De La Torres v. Bolger, 610 F. Supp. 593 (N.D. Tex. 1985)

US District Court for the Northern District of Texas - 610 F. Supp. 593 (N.D. Tex. 1985)
May 9, 1985

610 F. Supp. 593 (1985)

Daniel de la TORRES, Plaintiff,
v.
William F. BOLGER, Postmaster General, United States Postal Service, et al., Defendants.

Civ. A. No. 3-82-2144-H.

United States District Court, N.D. Texas, Dallas Division.

May 9, 1985.

*594 Gabriel Robles, Eloise V. Vellucci, Vellucci & Keane, Dallas, Tex., for plaintiff.

Charles Ory, Asst. U.S. Atty., Dallas, Tex., Lori Joan Dym, Atty. Office of Labor Law, U.S. Postal Service, Washington, D.C., for defendants.

 
FINDINGS OF FACT AND CONCLUSIONS OF LAW

SANDERS, District Judge.

Plaintiff Daniel de la Torres brings this civil action under the Rehabilitation Act of 1973, as amended, 29 U.S.C. § 794, alleging that he was subjected to discrimination in the termination of his probationary employment with the United States Postal Service on the basis of his handicap, specifically his left-handedness. Plaintiff seeks reinstatement to his position as probationary letter carrier.

This case was tried before the Court without a jury on March 21-22, 1985, and on May 3, 1985. Based on the pleadings, the evidence adduced at trial, the stipulations, the arguments of counsel, the notes of the Court and the law clerk, the Court makes the following Findings of Fact and Conclusions of Law pursuant to Fed.R. Civ.P. 52(a). Any findings which constitute conclusions or conclusions which constitute findings should be deemed the other, as appropriate.

 
Findings of Fact

1. Plaintiff worked at the Fairview Station of the Houston, Texas Post Office from June 3, 1978 until July 14, 1978, as a part-time flexible letter carrier. See Alderson v. Postmaster General, 598 F. Supp. 49, 50-51 (W.D.Okla.1984) (describing duties in detail). He was hired for a 90-day probationary period.

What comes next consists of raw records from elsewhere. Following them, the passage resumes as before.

theorem of_op {n : Nat} {w w' : HWord} (h : some w = some w') (ho : opOf w = n) (hn : n ≠ 0) (ha : opcode n = true) :
    w' ≠ 0 ∧ opcode (opOf w') = true := by
  cases h
  exact ⟨ne_zero_of_opOf (by rw [ho]; exact hn), by rw [ho]; exact ha⟩

theorem of_sys {f : BitVec 10} {d a : BitVec 5} {i : BitVec 6} {w : HWord} (h : some (formS f d a i) = some w) (hf : f ≠ 0) :
    w ≠ 0 ∧ opcode (opOf w) = true := by
  cases h
  exact ⟨formS_ne_zero hf d a i, by rw [opOf_formS]; rfl⟩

2. Plaintiff is a natural born left-handed person. Except for writing, he uses his left hand as his primary hand.

3. After completion of a three-day general orientation course, Plaintiff reported to work at the Fairview Station, where he received three days of initial training in street mail delivery by Cecil Lewis, a certified trainer.

4. Plaintiff experienced difficulty in associating the mail with street addresses using his right hand and in locating mail boxes.

5. Plaintiff's Supervisor James Walker, after personal observation and review of records, felt that Plaintiff was taking inordinate time to complete his appointed rounds. Walker arranged for Plaintiff to receive an additional 16 hours of training from Jose Luis Cuellar, also a certified trainer.

6. Both of the trainers instructed Plaintiff to use his right hand to "finger" and deliver mail. Neither had previously trained a left-handed carrier, and had received no specialized training in doing so.

7. Although the "casing" procedure is currently structured and oriented so as to *595 require it to be performed right-handed, there is no physical reason why the delivery of mail cannot be done with a carrier's left hand. Both trainers instructed Plaintiff to use his right hand because he appeared awkward to them when he used his left hand.

8. Plaintiff testified that, after his initial training, he reverted to using his left hand to deliver mail when he was on his routes unsupervised.

9. Mail casing at Fairview in July 1978 was to be performed with the right hand, regardless of whether the carrier was right or left handed. Although Plaintiff had some opportunity to acquaint himself with the casing process, the greater weight of the evidence suggests that his termination was not related to any inability to case mail efficiently. Station Manager Floyd did state at the EEOC hearing, however, that this was a contributing consideration. Plaintiff's Exhibit 2 at 91.

10. On July 2, 1978, Walker observed Plaintiff and his son in a postal vehicle, a violation of safety regulations.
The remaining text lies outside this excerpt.